NL To Mongo Pipeline + TUI: Ultra-Compact UIDSL
Hey guys, let's dive into a cool project that merges natural language (NL) to MongoDB pipelines with a super neat, responsive Terminal UI (TUI) using something called Ultra-Compact UIDSL. This is all about making ad-hoc analytics over JSONL files and unbounded streams a breeze on a single-process CLI built with Node/V8. Forget about persistence; we're all about real-time insights and a slick user experience. This project is all about making it easy to get insights from your data.
The Core Idea
The main goal here is to take natural language, transform it into a MongoDB aggregation pipeline, and then visualize the results in a rich, interactive TUI. We're talking about tables, lists, trees, cards, stats, and even charts, all updating in real time.

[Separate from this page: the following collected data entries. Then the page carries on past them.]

def BankSettings.dec (b : Bytes) : Option BankSettings := do
  let fixed ← ynOf (byteAt b 0)
  let traceAll ← ynOf (byteAt b 1)
  let fixedPresent ← ynOf (byteAt b 5)
  let up := (byteAt b 2).toNat
  let down := (byteAt b 3).toNat
  if field b 12 2 = 0 ∨ field b 14 2 = 0 ∨ byteAt b 6 = 0 ∨ up ≤ down then none
  some { track := !fixed, interval := clamp 100 1000000 (field b 8 4), s0 := clamp 1 32767 (field b 12 2),
         s1 := clamp 1 32767 (field b 14 2), factor := clamp 1 64 (byteAt b 6).toNat, up, down, traceAll,
         fixedThreshold := (byteAt b 4).toNat, fixedPresent }

/-! ## Channel and rate settings (R82, R89) -/

/-- The channel settings as CHAN_SET carries them, after the channel number (12.6). -/
def ChanSettings.enc (r : ChanSettings) : Bytes :=
  [yn r.enabled, (if r.traceRising then 1 else 0) + (if r.traceFalling then 2 else 0), 0] ++ le 4 r.debounce

def ChanSettings.dec (b : Bytes) : Option ChanSettings := do
  let enabled ← ynOf (byteAt b 0)
  if 3 < (byteAt b 1).toNat then none
  some { enabled, debounce := clamp 0 65535 (field b 3 4), traceRising := (byteAt b 1).getLsbD 0,
         traceFalling := (byteAt b 1).getLsbD 1 }

def RateSettings.enc (r : RateSettings) : Bytes :=
  [yn r.enabled, r.mode.code, byte r.channel.val, byte r.ppr] ++ le 2 r.lowRpm ++ le 2 r.highRpm ++ le 2 r.stall
    ++ le 2 r.expected ++ le 2 r.tolerance

def RateSettings.dec (b : Bytes) : Option RateSettings := do
  let enabled ← ynOf (byteAt b 0)
  let mode ← RateMode.dec (byteAt b 1)
  let channel ← indexOf 24 (byteAt b 2)
  let ppr := (byteAt b 3).toNat
  if ppr = 0 ∨ 4 < ppr ∨ field b 6 2 < field b 4 2 ∨ field b 10 2 = 0 then none
  some { enabled, mode, channel, ppr, lowRpm := field b 4 2, highRpm := field b 6 2,
         stall := clamp 100 5000 (field b 8 2), expected := clamp 1 50000 (field b 10 2),
         tolerance := clamp 0 50000 (field b 12 2) }

/-! ## Code port settings (R101) -/

def CodeSettings.enc (r : CodeSettings) : Bytes :=
  [yn r.enabled, r.strobe.code, yn r.trace, byte r.ignoreList.length] ++ padTo 4 r.ignoreList ++ le 2 r.foldWindow

def CodeSettings.dec (b : Bytes) : Option CodeSettings := do
  let enabled ← ynOf (byteAt b 0)
  let strobe ← Dir.dec (byteAt b 1)
  let trace ← ynOf (byteAt b 2)
  let n := (byteAt b 3).toNat
  if 4 < n then none
  some { enabled, strobe, foldWindow := clamp 0 60000 (field b 8 2), ignoreList := (b.drop 4).take n, trace }

/-! ## Console and matcher settings (R104, R114) -/

def ConsSettings.enc (r : ConsSettings) : Bytes :=
  [yn r.enabled, byte r.baud.val, r.format.code, byte r.idleGap, yn r.echo]

def ConsSettings.dec (b : Bytes) : Option ConsSettings := do
  let enabled ← ynOf (byteAt b 0)
  let baud ← indexOf 8 (byteAt b 1)
  let format ← Format.dec (byteAt b 2)
  let echo ← ynOf (byteAt b 4)
  some { enabled, baud, format, idleGap := clamp 1 255 (byteAt b 3).toNat, echo }

def MatchSettings.enc (r : MatchSettings) : Bytes :=
  [yn r.enabled, byte r.port.val, yn r.caseInsensitive, byte r.pattern.length] ++ padTo 32 r.pattern

def MatchSettings.dec (b : Bytes) : Option MatchSettings := do
  let enabled ← ynOf (byteAt b 0)
  let port ← indexOf 2 (byteAt b 1)
  let caseInsensitive ← ynOf (byteAt b 2)
  let n := (byteAt b 3).toNat
  if n = 0 ∨ 32 < n then none
  some { enabled, port, caseInsensitive, pattern := (b.drop 4).take n }
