-- ==== Sys2Proof/Machine/DriveCommands.lean ====
section
/-! DEFINITION. The commands of the drive channels (chapter 9). -/

namespace Sys2Proof.Machine

/-! ## DRIVE_SET (R118) -/

/-- The settings part a DRIVE_SET carries: none present, refused, or its fields (R118, 12.6). -/
def partOf (part : Bytes) : Option (Option DrivePart) :=
  if part = [] then some none else (DrivePart.dec part).map some

/-- R118: the settings part is applied: output type, polarity and rail-gated at once, the generator values to the
buffered ones. -/
def Dc.apply (d : Dc) (r : DrivePart) : Dc :=
  { d with openDrain := r.openDrain, activeHigh := r.activeHigh, railGated := r.railGated, buffered := r.values }

/-- R118, R120: the settings part applied, with the forced release of a gating switched on while the rail is ABSENT. -/
def State.applyPart (s : State) (c : Fin 8) (part : Option DrivePart) : State :=
  match part with
  | none => s
  | some r =>
    let s1 := s.setDc c (s.dc[c].apply r)
    if s.driveBlocked c r.railGated then s1.forceRelease c else s1

/-- The settings part of a channel as it stands, with the buffered values (12.6). -/
def Dc.part (d : Dc) : DrivePart :=
  { openDrain := d.openDrain, activeHigh := d.activeHigh, railGated := d.railGated, values := d.buffered }

/-- R118: the effect of an accepted DRIVE_SET: the settings part, then the operation, unless it is NONE. -/
def State.driveSet (s : State) (c : Fin 8) (op : Option DriveOp) (part : Option DrivePart) : State :=
  let s1 := s.applyPart c part
  match op with
  | none => s1
  | some o => s1.driveOperate c o .station

/-- The rail-gated setting as it stands after a settings part (R118). -/
def Dc.gatedAfter (d : Dc) (part : Option DrivePart) : Bool := part.elim d.railGated DrivePart.railGated

/-- R118: the channels' work on DRIVE_SET with operation `op`, none for NONE. -/
def driveSetOwner (channel : Byte) (op : Option DriveOp) (part : Bytes) (s : State) : Answer :=
  match indexOf 8 channel, partOf part with
  | some c, some r =>
    if !s.permitMask.getLsbD c.val then refuse s .denied
    else if op.any DriveOp.drives && s.driveBlocked c (s.dc[c].gatedAfter r) then refuse s .rail
    else
      let s1 := s.driveSet c op r
      okay s1 ([channel, s1.dc[c].driveMode.code] ++ s1.dc[c].part.enc)
  | _, _ => refuse s .range

/-- The operation of an operation byte: one of the five, NONE, or none of the six (R118, 12.2). -/
def opOf (op : Byte) : Option (Option DriveOp) :=
  if op = 255 then some none else (DriveOp.dec op).map some

/-- R118: DRIVE_SET by its operation byte; a byte that is none of the six is refused with RANGE. -/
def driveSetByByte (channel op : Byte) (part : Bytes) (s : State) : Answer :=
  match opOf op with
  | some o => driveSetOwner channel o part s
  | none => refuse s .range

/-- DRIVE_SET (R118) with operation NONE, or an operation byte outside the six (notes/assumptions/24.md). -/
def execDriveSetNone (tag channel op : Byte) (part : Bytes) (s : State) : Result :=
  .next (takeRequest (.driveSetNone tag channel op part) 0x50 tag (driveSetByByte channel op part) s)

/-- DRIVE_SET (R118) with operation RELEASE. -/
def execDriveSetRelease (tag channel : Byte) (part : Bytes) (s : State) : Result :=
  .next (takeRequest (.driveSetRelease tag channel part) 0x50 tag (driveSetOwner channel (some .release) part) s)

/-- DRIVE_SET (R118) with operation LOW. -/
def execDriveSetLow (tag channel : Byte) (part : Bytes) (s : State) : Result :=
  .next (takeRequest (.driveSetLow tag channel part) 0x50 tag (driveSetOwner channel (some .low) part) s)

/-- DRIVE_SET (R118) with operation HIGH. -/
def execDriveSetHigh (tag channel : Byte) (part : Bytes) (s : State) : Result :=
  .next (takeRequest (.driveSetHigh tag channel part) 0x50 tag (driveSetOwner channel (some .high) part) s)

/-- DRIVE_SET (R118) with operation START_PULSE. -/
def execDriveSetStartPulse (tag channel : Byte) (part : Bytes) (s : State) : Result :=
  .next (takeRequest (.driveSetStartPulse tag channel part) 0x50 tag (driveSetOwner channel (some .startPulse) part) s)

/-- DRIVE_SET (R118) with operation STOP_PULSE. -/
def execDriveSetStopPulse (tag channel : Byte) (part : Bytes) (s : State) : Result :=
  .next (takeRequest (.driveSetStopPulse tag channel part) 0x50 tag (driveSetOwner channel (some .stopPulse) part) s)

/-! ## DRIVE_QUERY (R122) -/

/-- Generator values as DRIVE_QUERY reports them: p, repeat, A, B (12.6). -/
def GenValues.report (v : GenValues) : Bytes := [byte v.prescaler, yn v.rep] ++ le 2 v.a ++ le 2 v.b

/-- The body of DRIVE_QUERY's reply after the channel number (R122, 12.6). -/
def State.driveReport (s : State) (c : Fin 8) : Bytes :=
  let d := s.dc[c]
  [d.driveMode.code] ++ le 2 d.counter ++ [yn d.openDrain, yn d.activeHigh, yn d.railGated, d.pin.code]
    ++ d.active.report ++ d.buffered.report ++ [s.permitMask, yn s.permitLock]

/-- R122: the channels' work on DRIVE_QUERY. -/
def driveQueryOwner (channel : Byte) (s : State) : Answer :=
  match indexOf 8 channel with
  | none => refuse s .range
  | some c => okay s (channel :: s.driveReport c)

/-- DRIVE_QUERY (R122). -/
def execDriveQuery (tag channel : Byte) (s : State) : Result :=
  .next (takeRequest (.driveQuery tag channel) 0x51 tag (driveQueryOwner channel) s)

/-! ## The permit mask (R121) -/

/-- R121: a channel removed from the mask is forced to RELEASED; one that was not RELEASED raises DRIVE_BLOCK. It
writes no DRIVE record. -/
def State.revoke (s : State) (c : Fin 8) : State :=
  (s.setDc c (s.dc[c].operate .release)).raiseIf (s.dc[c].driveMode != .released) .driveBlock

/-- R121: an accepted PERMIT_SET: the mask is replaced and the channels it loses are released. -/
def State.permit (s : State) (mask : Byte) : State :=
  let gone := (List.finRange 8).filter fun c => s.permitMask.getLsbD c.val && !mask.getLsbD c.val
  gone.foldl State.revoke { s with permitMask := mask }

/-- R121: the channels' work on PERMIT_SET. -/
def permitSetOwner (mask : Byte) (s : State) : Answer :=
  if s.live then refuse s .state
  else if s.permitLock then refuse s .locked
  else okay (s.permit mask) [mask, yn s.permitLock]

/-- PERMIT_SET (R121). -/
def execPermitSet (tag mask : Byte) (s : State) : Result :=
  .next (takeRequest (.permitSet tag mask) 0x52 tag (permitSetOwner mask) s)

/-- PERMIT_LOCK (R121). -/
def execPermitLock (tag : Byte) (s : State) : Result :=
  .next (takeRequest (.permitLock tag) 0x53 tag (fun s => okay { s with permitLock := true } []) s)

/-! ## The generator (R116) -/

/-- GENERATOR_ACTIVE_LEVEL (R116): the counter has reached A, and the level becomes the active one. -/
def execGeneratorActiveLevel (c : Fin 8) (s : State) : Result :=
  .next (if s.dc[c].activeDue then s.setDc c { s.dc[c] with activeLevel := true } else s)

/-- R116, R119: a period ends. In repeat the next begins, with no record; a one-shot generator becomes IDLE and hands
over a DRIVE record with cause ONE_SHOT_DONE. -/
def State.endPeriod (s : State) (c : Fin 8) : State :=
  let s1 := s.setDc c s.dc[c].periodEnd
  if s.dc[c].active.rep then s1 else s1.handDrive c s1.dc[c].driveMode .oneShotDone

/-- PERIOD_END (R116). -/
def execPeriodEnd (c : Fin 8) (s : State) : Result := .next (if s.dc[c].periodDue then s.endPeriod c else s)

end Sys2Proof.Machine
end

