-- ==== Sys2Proof/Machine/FlagCommands.lean ====
section
/-! DEFINITION. The flag requests FLAGS_QUERY, FLAGS_ENABLE and FLAGS_CLEAR (R136, R137). -/

namespace Sys2Proof.Machine

/-- A mask of the 15 flags in its 2-byte form (12.3). -/
def encFlags (m : BitVec 15) : Bytes := le 2 m.toNat

/-- The mask of a flag request: none where a bit above bit 14 is set (R136). -/
def maskOf (m : BitVec 16) : Option (BitVec 15) := if m.getLsbD 15 then none else some (m.truncate 15)

/-- FLAGS_QUERY (R136). -/
def execFlagsQuery (tag : Byte) (s : State) : Result :=
  .next (takeRequest (.flagsQuery tag) 0x03 tag
    (fun s => okay s (encFlags s.fu.flags ++ encFlags s.fu.enables ++ [yn (s.fu.slot != 0)])) s)

/-- R136: the FU's work on FLAGS_ENABLE. -/
def flagsEnableOwner (mask : BitVec 16) (s : State) : Answer :=
  match maskOf mask with
  | none => refuse s .range
  | some m => okay { s with fu := s.fu.enable m } (encFlags m)

/-- FLAGS_ENABLE (R136, R137). -/
def execFlagsEnable (tag : Byte) (mask : BitVec 16) (s : State) : Result :=
  .next (takeRequest (.flagsEnable tag mask) 0x04 tag (flagsEnableOwner mask) s)

/-- R136: the FU's work on FLAGS_CLEAR. -/
def flagsClearOwner (mask : BitVec 16) (s : State) : Answer :=
  match maskOf mask with
  | none => refuse s .range
  | some m => okay { s with fu := s.fu.clear m } (encFlags (s.fu.clear m).flags)

/-- FLAGS_CLEAR (R136, R137). -/
def execFlagsClear (tag : Byte) (mask : BitVec 16) (s : State) : Result :=
  .next (takeRequest (.flagsClear tag mask) 0x05 tag (flagsClearOwner mask) s)

end Sys2Proof.Machine
end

The core idea revolves around a model that spits out two key pieces of information:
- A MongoDB aggregation pipeline in a JSON string format (
q
). - A Terminal UI DSL (UIDSL) string that describes the layout (
ui
).
We then take these two strings, parse them, execute the pipeline against the data, and render the TUI. It's a pretty slick process that aims to give you powerful analytical capabilities without a lot of fuss.
What Aggo-AI Already Does
Before we jump into the new features, let's recap what the existing aggo-ai system can do. It already rocks at:
- NL to Mongo: Converting natural language queries into valid MongoDB aggregation pipelines. This is the engine that translates your questions into database operations.
- Execution: Running these pipelines against local data. Whether your data is a bounded set or an unbounded stream, it can handle it.
- Streaming Results: Providing incremental updates as the data streams in. This means you get real-time insights without waiting for the entire dataset to process.
- Basic Rendering: Displaying results using JSON lines or simple tables. While functional, it's not the most visually appealing.
What's New
This new feature adds significant enhancements to the existing capabilities. Instead of just getting raw results, you now get:
- Structured Output: The LLM (Language Model) returns a structured response containing two main elements: the MongoDB pipeline (
q
) and the UIDSL (ui
). - Rich TUI Rendering: The system parses the UIDSL and renders a rich TUI with a variety of components (tables, lists, charts, etc.), all updating in real time.
This update is designed to make the whole process more user-friendly and visually appealing.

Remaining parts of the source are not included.